| Task prompt |
Somewhere below are a line with "else if s.ctxs.any fun y" and a later line with "2)).worked ch))) s". Output exactly those lines and all lines between them.

| Source material |
/-- The save area is copied into the shadow store, sector by sector. -/
def State.readSave (s : State) (k pa : Nat) : State :=
  let n := (s.ctx k).saveBytes
  let s := if hostBit ≤ pa then s
    else (s.derr.filter fun e => decide (pa / 64 ≤ e.1) && decide (64 * e.1 < pa + n)).foldl (fun (s : State) e => s.readSectors (64 * e.1) 64 none) s
  { s with images := (s.ctx k).coreList.zipIdx.foldl (fun l y =>
      aset l (8192 * k + y.1) (s.loadCore k pa y.2 ((aget s.images (8192 * k + y.1)).getD { Core.reset with id := y.1 }))) s.images }

/-- The DRAM of the die is ready, and its power is on (spec/21 R422, R424). -/
def State.dramReady (s : State) (die : Nat) : Bool := (s.ready.toList.getD 2 0).getLsbD (2 + die) && s.power.toList.getD die 0 != 3

/-- A part of n bytes of device memory at pa lies in a die whose DRAM is not ready; host memory needs none. -/
def State.dramDark (s : State) (pa n : Nat) : Bool :=
  decide (pa < hostBit) && (List.range 4).any fun d => !s.dramReady d && decide (pa % 2 ^ 39 < (d + 1) * 2 ^ 37) && decide (d * 2 ^ 37 < pa % 2 ^ 39 + n)

/-- Without a valid save area LOADSH and SPILLSH are refused with code 1, an inconsistent field (log 23). -/
def execLoadsh (ch : Nat) (s : State) : Out := command ch 0x02 (fun c s =>
  let k := (c.w 0).toNat
  let x := s.ctx k
  if x.mask ≠ (c.w 1, c.w 2) then some (.error 1)
  else if x.state ≠ 3 then some (.error 7)
  else if s.ctxs.any fun y => y.2.state == 2 && sharesMask y.2.mask x.mask then some (.error 2)
  else if !(x.clusters.all s.clusterReady) then some (.error 10)
  else match s.saveArea k with
    | none => some (.error 1)
    | some pa => if s.dramDark pa x.saveBytes then some (.error 10) else some (.ok (((s.readSave k pa).setCtx k (x.setState 2)).worked ch))) s

def execSpillsh (ch : Nat) (s : State) : Out := command ch 0x03 (fun c s =>
  match s.inState (fun x => x.state == 2 && x.drain.isNone) (c.w 0, c.w 1) 2 with
  | .error k => some (.error k)
  | .ok k => match s.saveArea k with
    | none => some (.error 1)
    | some pa => if s.dramDark pa (s.ctx k).saveBytes then some (.error 10) else some (.ok (((s.writeSave k pa).setCtx k ((s.ctx k).setState 3)).worked ch))) s

def execFree (ch : Nat) (s : State) : Out := command ch 0x0A (fun c s =>
  let k := (c.w 0).toNat
  let x := s.ctx k
  if (x.state = 3 ∨ x.state = 5) ∧ x.drain.isNone then
    let s := s.setCtx k { x.setState 0 with spill := [], tstop := false }
    some (.ok ({ s with
      images := s.images.filter fun p => p.1 / 8192 != k
      leases0 := s.leases0.filter fun p => p.1 / 1024 != k
      rounds := s.rounds.filter fun r => r.ctx.toNat != k }.complete1 ch 0))
  else some (.error 7)) s

/-! ### SWAP (spec/20 R387 to R390) -/

/-- A core of the partition is halted. -/
def State.haltedMask (s : State) (mask : W64 × W64) : Bool :=
  s.ctxs.any fun x => x.2.mask == mask && x.2.here && s.haltedCtx x.1

/-- The context that comes in must have a ring of a valid size, and not both record and replay. -/
def State.entryOk (s : State) (k : Nat) : Bool := (s.ringSize k).isSome && !((s.ctx k).recording && (s.ctx k).rpl)

/-- The context waits for its exchange on channel ch, or with ch + 4 to enter a partition where none runs. -/
def Ctx.switching (x : Ctx) (ch : Nat) (out : Bool) : Ctx := { x.setState 4 with drain := some ch, out := out }

/-- The rows of a context that hold a launch are reloaded while the context enters (spec/20 R388). -/
def State.startReload (s : State) (k : Nat) : State :=
  let rows := (s.leases0.filter fun p => p.1 / 1024 == k && p.2.st != .free).map fun p => p.1 % 1024
  { s with reload := nunion s.reload rows }

/-- The SWAP of channel ch is in progress: SWAP_ENTER completes it. -/
def State.swapping (s : State) (ch : Nat) : Bool := s.ctxs.any fun x => x.2.drain == some ch || x.2.drain == some (ch + 4)

def execSwap (ch : Nat) (s : State) : Out := command ch 0x04 (fun c s =>
  let mask := (c.w 0, c.w 1)
  if s.swapping ch then none
  else if s.ctxs.any fun x => x.2.drain.isSome && sharesMask x.2.mask mask then some (.error 4)
  else if s.haltedMask mask then some (.error 3)
  else match s.inState (fun x => x.state == 2) mask 2 with
    | .error k => some (.error k)
    | .ok j =>
      if !s.entryOk j then some (.error 1)
      else match s.ctxs.find? fun x => x.2.state == 1 && sharesMask x.2.mask mask with
        | none => some (.ok ((s.setCtx j ((s.ctx j).switching (ch + 4) true)).startReload j))
        | some x => if x.2.mask ≠ mask then some (.error 1) else some (.ok (s.setCtx x.1 (x.2.switching ch false)))) s
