/-- The end of a lane-wise instruction with values f: the lanes of d, and the flags or their trap. -/
def laneEnd (s : State) (d : BitVec 5) (t : Ty) (mk : VMask) (act : Nat) (old : Line) (f : Nat → Nat × Fl) (c : Core) (o : Out) : Prop :=
  ∃ v, Lanes t mk act old (fun i => (f i).1) v ∧
    floatEnd s (laneFlags act t.lanes fun i => (f i).2)
      (fun w => ∀ i < 64, w.getLsbD i = (decide (i < t.lanes) && act.testBit i && s.me.ctl.mode.setWidth 5 &&& (f i).2 != 0)) (writeV d v) c o

structure VecRow1 where
  abcm : BitVec 5 → VSrc → Rnd → Ty → Instr
  vx   : BitVec 5 → VSrc → Rnd → Ty → VMask → Instr
  f    : Ty → Rnd → Nat → Nat × Fl

def vecRows1 : List VecRow1 :=
  [⟨.vsqrt, .vsqrtVx, fsqrt⟩, ⟨.vexp2, .vexp2Vx, special .exp2⟩, ⟨.vlog2, .vlog2Vx, special .log2⟩, ⟨.vrcp, .vrcpVx, special .rcp⟩,
   ⟨.vrsq, .vrsqVx, special .rsq⟩, ⟨.vtanh, .vtanhVx, special .tanh⟩,
   ⟨fun d a r t => .vtrig d a false r t, fun d a r t mk => .vtrigVx d a false r t mk, special .sin⟩,
   ⟨fun d a r t => .vtrig d a true r t, fun d a r t mk => .vtrigVx d a true r t mk, special .cos⟩,
   ⟨fun d a _ t => .vsgn d a ⟨false, false, 0⟩ .abs t, fun d a _ t mk => .vsgnVx d a ⟨false, false, 0⟩ .abs t mk,
    fun t _ x => (x % 2 ^ (t.width - 1), 0)⟩]

structure VecRow2 where
  abcm : BitVec 5 → VSrc → VSrc → Rnd → Ty → Instr
  vx   : BitVec 5 → VSrc → VSrc → Rnd → Ty → VMask → Instr
  f    : Ty → Rnd → Nat → Nat → Nat × Fl

/-- The low w bits of r on the lanes x and y at their type. -/
def intLanes (r : Ty → Int → Int → Int) (t : Ty) (x y : Nat) : Nat × Fl :=
  (pat t (r t (narrow (BitVec.ofNat 64 x) t) (narrow (BitVec.ofNat 64 y) t)), 0)

def vecFloatRows : List VecRow2 :=
  [⟨.vadd, .vaddVx, fadd⟩, ⟨.vsub, .vsubVx, fsub⟩, ⟨.vmul, .vmulVx, fmul⟩, ⟨.vdiv, .vdivVx, fdiv⟩,
   ⟨fun d a b _ t => .vmin d a b t, fun d a b _ t mk => .vminVx d a b t mk, fun t _ => fminmax t false⟩,
   ⟨fun d a b _ t => .vmax d a b t, fun d a b _ t mk => .vmaxVx d a b t mk, fun t _ => fminmax t true⟩]

/-- An integer or logic instruction of R207: its AB, ABCM and VX forms. -/
structure VecIntRow where
  ab   : BitVec 5 → VSrc → VSrc → Instr
  abcm : BitVec 5 → VSrc → VSrc → Ty → Instr
  vx   : BitVec 5 → VSrc → VSrc → Ty → VMask → Instr
  r    : Ty → Int → Int → Int

def vecIntRows : List VecIntRow :=
  [⟨.viadd, .viaddAbcm, .viaddVx, fun _ x y => x + y⟩, ⟨.visub, .visubAbcm, .visubVx, fun _ x y => x - y⟩,
   ⟨.vimul, .vimulAbcm, .vimulVx, fun _ x y => x * y⟩,
   ⟨.vand, .vandAbcm, .vandVx, fun t x y => ((pat t x &&& pat t y : Nat) : Int)⟩,
   ⟨.vor, .vorAbcm, .vorVx, fun t x y => ((pat t x ||| pat t y : Nat) : Int)⟩,
   ⟨.vxor, .vxorAbcm, .vxorVx, fun t x y => ((pat t x ^^^ pat t y : Nat) : Int)⟩,
   ⟨.vshl, .vshlAbcm, .vshlVx, fun t x y => ((pat t x * 2 ^ count t y : Nat) : Int)⟩,
   ⟨.vshr, .vshrAbcm, .vshrVx, fun t x y => x / 2 ^ count t y⟩]
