/-- Requests at their homes (R138, R183, R187): a word of device memory is served in one step and the reply takes the packet's place, a
condition that does not hold leaves everything; a waiting WAITM is tested again by the same step. The reply completes the access: d
receives the value and the head goes on (R76, R187). Long-latency results arrive (R55); a walk fills the core's table and the cluster's (R350, R352).
The model's own readings or choices in this are those of log 38. -/
def Obligations.HomesServe : Prop :=
  (let served := fun (s : State) (p : Packet) (k id d : Nat) (pa : Nat) (a : W64) (op : WordOp) (tag : BitVec 4) (mode : W64) (o : Out) =>
      s.physTrap pa op.size tag a = none → pa < 2 ^ 55 → s.derr = [] →
      (∀ v f, op.run a (natOf (Mem.bytes s.dram pa op.size)) mode = .ok none v f → ∃ t q, o = .next t ∧ t.chan[k]? = some q ∧ q.src = p.src ∧
        q.body = .reply id d (.val v none none f) ∧ t.dram = s.dram) ∧
      (∀ x v f, op.run a (natOf (Mem.bytes s.dram pa op.size)) mode = .ok (some x) v f → ∃ t q, o = .next t ∧ t.chan[k]? = some q ∧ q.src = p.src ∧
        q.body = .reply id d (.val v none none f) ∧ t.dram = Mem.put s.dram pa (bytesOf x op.size)) ∧
      (op.run a (natOf (Mem.bytes s.dram pa op.size)) mode = .poll → o = .next s)
   ∀ (k : Nat) (s : State) (p : Packet) (id d pa : Nat) (a : W64) (op : WordOp) (tag : BitVec 4) (mode : W64), s.chan[k]? = some p →
     p.body = .request id d (.word (.dev pa) a op tag mode) → p.leaves = none → s.arrival p = .fresh →
     served s p k id d pa a op tag mode (exec (.requestServe k) s) ∧
     (∀ c, c < Config.nCores → s.chan.findIdx? (Packet.waitsFor c) = some k → served s p k id d pa a op tag mode (exec (.waitmRetest c) s))) ∧
  (∀ (k : Nat) (s : State) (p : Packet) (id d pa : Nat) (tag : BitVec 4), s.chan[k]? = some p → p.body = .request id d (.read (.dev pa) tag) →
    p.leaves = none → s.derr = [] → s.arrival p = .fresh → s.physTrap pa 64 tag 0 = none → pa < 2 ^ 55 → ∃ t q, exec (.requestServe k) s = .next t ∧ t.chan[k]? = some q ∧
      q.body = .reply id d (.line (.dev pa) (lineOf (Mem.bytes s.dram pa 64))) ∧ t.dram = s.dram) ∧
  (∀ (k : Nat) (s : State) (p : Packet) (id d : Nat) (v : W64) (f : Fl), s.chan[k]? = some p → p.body = .reply id d (.val v none none f) → p.leaves = none → d < 64 →
    (s.core p.src).reads = [] → (s.core p.src).irrev = some (.sent id) → (s.core p.src).streams = [] →
    ∃ t, exec (.replyArrival k) s = .next t ∧ t.chan = ldel s.chan k ∧ (t.core p.src).irrev = none ∧ (t.core p.src).wait = none ∧
      (t.core p.src).pc = (s.core p.src).succ (s.core p.src).pc ∧ (t.core p.src).ctl.flg = (s.core p.src).ctl.flg ||| f.setWidth 64 ∧
      (d ≠ 0 → (t.core p.src).regs.getS (BitVec.ofNat 6 d) = .full v) ∧ (t.core p.src).rcache = [] ∧ (t.core p.src).mem = (s.core p.src).mem) ∧
  (∀ (k j : Nat) (s : State) (r : Pend), k < Config.nCores →
    let u := (s.focus k).caughtUp
    u.me.pend[j]? = some r → u.me.streams = [] → r.d < 64 → ∃ w : State, exec (.resultDelivery k j) s = .next (w.focus s.cur) ∧ w.me.pend = ldel u.me.pend j ∧
      (r.d ≠ 0 → w.me.regs.getS (BitVec.ofNat 6 r.d) = .full r.val) ∧ w.me.pc = u.me.pc ∧ w.me.mem = u.me.mem) ∧
  (∀ (k : Nat) (va : W64) (s : State) (pa : Nat), k < Config.nCores →
    let u := (s.focus k).caughtUp
    u.derr = [] → u.translate u.me.act.ctx.toNat va false = .ok pa → u.me.tlb.length ≤ 64 → ∃ w : State, exec (.pageWalk k va) s = .next (w.focus s.cur) ∧
      w.me.tlb.length ≤ 64 ∧ (∃ wr, w.me.tlb.getLast? = some (bits va 55 21, pa / 2 ^ 21, wr) ∧ w.tables.getLast? = some ⟨clusterOf k, u.me.act.ctx, bits va 55 21, pa / 2 ^ 21, wr⟩) ∧
      w.me.regs = u.me.regs ∧ w.me.mem = u.me.mem)
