-- ==== Sys2Proof/Laws/Memory.lean ====
section
/-! SUPPORT. Memory keeps its canonical form under every operation, one byte is set and read, and maps by number. -/

namespace Sys2Proof.Machine

/-! ### The canonical form -/

theorem Mem.wfFrom_mono {m : Mem} {a b : Nat} (h : b ≤ a) (hm : Mem.wfFrom a m = true) : Mem.wfFrom b m = true := by
  cases m with
  | nil => rfl
  | cons c m => simp [Mem.wfFrom] at hm ⊢; exact ⟨⟨by omega, hm.1.2⟩, hm.2⟩

theorem Mem.wfFrom_cons (a k : Nat) (x : Byte) (m : Mem) :
    Mem.wfFrom a ((k, x) :: m) = true ↔ a ≤ k ∧ x ≠ 0 ∧ Mem.wfFrom (k + 1) m = true := by
  simp only [Mem.wfFrom, Bool.and_eq_true, decide_eq_true_eq, and_assoc]

theorem Mem.wfFrom_set {m : Mem} {a k : Nat} {x : Byte} (hk : a ≤ k) (hm : Mem.wfFrom a m = true) :
    Mem.wfFrom a (Mem.set m k x) = true := by
  induction m generalizing a with
  | nil =>
    simp only [Mem.set]; split
    · rfl
    · rename_i hx; exact (Mem.wfFrom_cons ..).2 ⟨hk, hx, rfl⟩
  | cons c m ih =>
    obtain ⟨j, y⟩ := c
    have h := (Mem.wfFrom_cons ..).1 hm
    simp only [Mem.set]
    split
    · split
      · exact hm
      · rename_i hlt hx; exact (Mem.wfFrom_cons ..).2 ⟨hk, hx, (Mem.wfFrom_cons ..).2 ⟨hlt, h.2⟩⟩
    · split
      · rename_i heq; subst heq
        split
        · exact Mem.wfFrom_mono (by omega) h.2.2
        · rename_i hx; exact (Mem.wfFrom_cons ..).2 ⟨hk, hx, h.2.2⟩
      · exact (Mem.wfFrom_cons ..).2 ⟨h.1, h.2.1, ih (by omega) h.2.2⟩

theorem Mem.wf_set {m : Mem} (a : Nat) (x : Byte) (h : m.wf = true) : (Mem.set m a x).wf = true :=
  Mem.wfFrom_set (Nat.zero_le _) h

theorem Mem.wf_put {m : Mem} (a : Nat) (bs : List Byte) (h : m.wf = true) : (Mem.put m a bs).wf = true := by
  induction bs generalizing m a with
  | nil => exact h
  | cons x bs ih => exact ih (a + 1) (Mem.wf_set a x h)

theorem Mem.wf_putNat {m : Mem} (a n x : Nat) (h : m.wf = true) : (Mem.putNat m a n x).wf = true := Mem.wf_put a _ h

theorem Mem.wfFrom_filter (p : Nat × Byte → Bool) {m : Mem} {a : Nat} (h : Mem.wfFrom a m = true) :
    Mem.wfFrom a (m.filter p) = true := by
  induction m generalizing a with
  | nil => rfl
  | cons c m ih =>
    simp [Mem.wfFrom] at h
    simp only [List.filter]
    split
    · simp [Mem.wfFrom, h]; exact ih h.2
    · exact ih (Mem.wfFrom_mono (by omega) h.2)

theorem Mem.wf_filter (p : Nat × Byte → Bool) {m : Mem} (h : m.wf = true) : Mem.wf (m.filter p) = true := Mem.wfFrom_filter p h

theorem Mem.wf_clear {m : Mem} (a n : Nat) (h : m.wf = true) : (Mem.clear m a n).wf = true := Mem.wf_filter _ h

theorem Mem.wf_foldl {α : Type} (f : Mem → α → Mem) (hf : ∀ m x, m.wf = true → (f m x).wf = true) (l : List α) {m : Mem}
    (h : m.wf = true) : (l.foldl f m).wf = true := by
  induction l generalizing m with
  | nil => exact h
  | cons x l ih => exact ih (hf m x h)

theorem Mem.wf_splice {m : Mem} (a n : Nat) (img : Mem) (h : m.wf = true) : (Mem.splice m a n img).wf = true := by
  refine Mem.wf_foldl _ (fun m c hm => ?_) img (Mem.wf_clear a n h)
  split
  · exact Mem.wf_set _ _ hm
  · exact hm

/-! ### One byte -/

theorem Mem.byte_lt {m : Mem} {a k : Nat} (h : Mem.wfFrom a m = true) (hk : k < a) : Mem.byte m k = 0 := by
  cases m with
  | nil => rfl
  | cons c m => simp [Mem.wfFrom] at h; simp [Mem.byte, show k < c.1 by omega]

theorem Mem.byte_set_from {m : Mem} {a k : Nat} (x : Byte) (j : Nat) (h : Mem.wfFrom a m = true) :
    Mem.byte (Mem.set m k x) j = if j = k then x else Mem.byte m j := by
  induction m generalizing a with
  | nil =>
    by_cases hx : x = 0#8 <;> simp [Mem.set, Mem.byte, hx]
    by_cases hj : j = k <;> simp [hj]
  | cons c m ih =>
    obtain ⟨i, y⟩ := c
    simp [Mem.wfFrom] at h
    have ih := ih h.2
    simp only [Mem.set]
    by_cases hki : k < i
    · by_cases hx : x = 0#8
      · by_cases hj : j = k
        · simp [hki, hx, hj, Mem.byte]
        · simp [hki, hx, hj]
      · by_cases hj : j = k
        · simp [hki, hx, hj, Mem.byte]
        · by_cases hjk : j < k
          · simp [hki, hx, hj, Mem.byte, hjk, show j < i by omega]
          · simp [hki, hx, hj, Mem.byte, hjk]
    · by_cases hk : k = i
      · subst hk
        by_cases hx : x = 0#8
        · by_cases hj : j = k
          · subst hj; simp [hx, Mem.byte_lt h.2]
          · by_cases hjk : j < k
            · simp [hx, hj, Mem.byte, hjk, Mem.byte_lt h.2 (show j < k + 1 by omega)]
            · simp [hx, hj, Mem.byte, hjk]
        · by_cases hj : j = k
          · simp [hx, hj, Mem.byte]
          · simp [hx, hj, Mem.byte]
      · simp only [hki, hk, if_false, Mem.byte, ih]
        by_cases hj : j = k
        · subst hj; simp [show ¬ j < i by omega, hk]
        · simp [hj]

theorem Mem.byte_set {m : Mem} (k : Nat) (x : Byte) (j : Nat) (h : m.wf = true) :
    Mem.byte (Mem.set m k x) j = if j = k then x else Mem.byte m j := Mem.byte_set_from x j h

/-! ### Maps by number -/

theorem aget_aset {α : Type} (l : List (Nat × α)) (a b : Nat) (x : α) : aget (aset l a x) b = if b = a then some x else aget l b := by
  induction l with
  | nil => by_cases h : b = a <;> simp [aset, aget, h]
  | cons p l ih =>
    obtain ⟨k, y⟩ := p
    simp only [aset]
    split
    · by_cases h : b = a <;> simp [aget, h]
    · split
      · rename_i h1 h2; subst h2; by_cases h : b = a <;> simp [aget, h]
      · rename_i h1 h2
        by_cases h : b = a
        · subst h; simp [aget, h2, ih]
        · simp [aget, ih, h]

theorem aget_adel {α : Type} (l : List (Nat × α)) (a b : Nat) : aget (adel l a) b = if b = a then none else aget l b := by
  induction l with
  | nil => simp [adel, aget]
  | cons p l ih =>
    obtain ⟨k, y⟩ := p
    have e : adel ((k, y) :: l) a = if k = a then adel l a else (k, y) :: adel l a := by
      by_cases h : k = a <;> simp [adel, h]
    rw [e]
    by_cases h : k = a
    · subst h; rw [if_pos rfl, ih]; by_cases hb : b = k <;> simp [hb, aget]
    · by_cases hb : b = k
      · subst hb; simp [aget, h]
      · simp [aget, hb, ih, h]

end Sys2Proof.Machine
end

| Response area |
  else if s.ctxs.any fun y => y.2.state == 2 && sharesMask y.2.mask x.mask then some (.error 2)
  else if !(x.clusters.all s.clusterReady) then some (.error 10)
  else match s.saveArea k with
    | none => some (.error 1)
    | some pa => if s.dramDark pa x.saveBytes then some (.error 10) else some (.ok (((s.readSave k pa).setCtx k (x.setState 2)).worked ch))) s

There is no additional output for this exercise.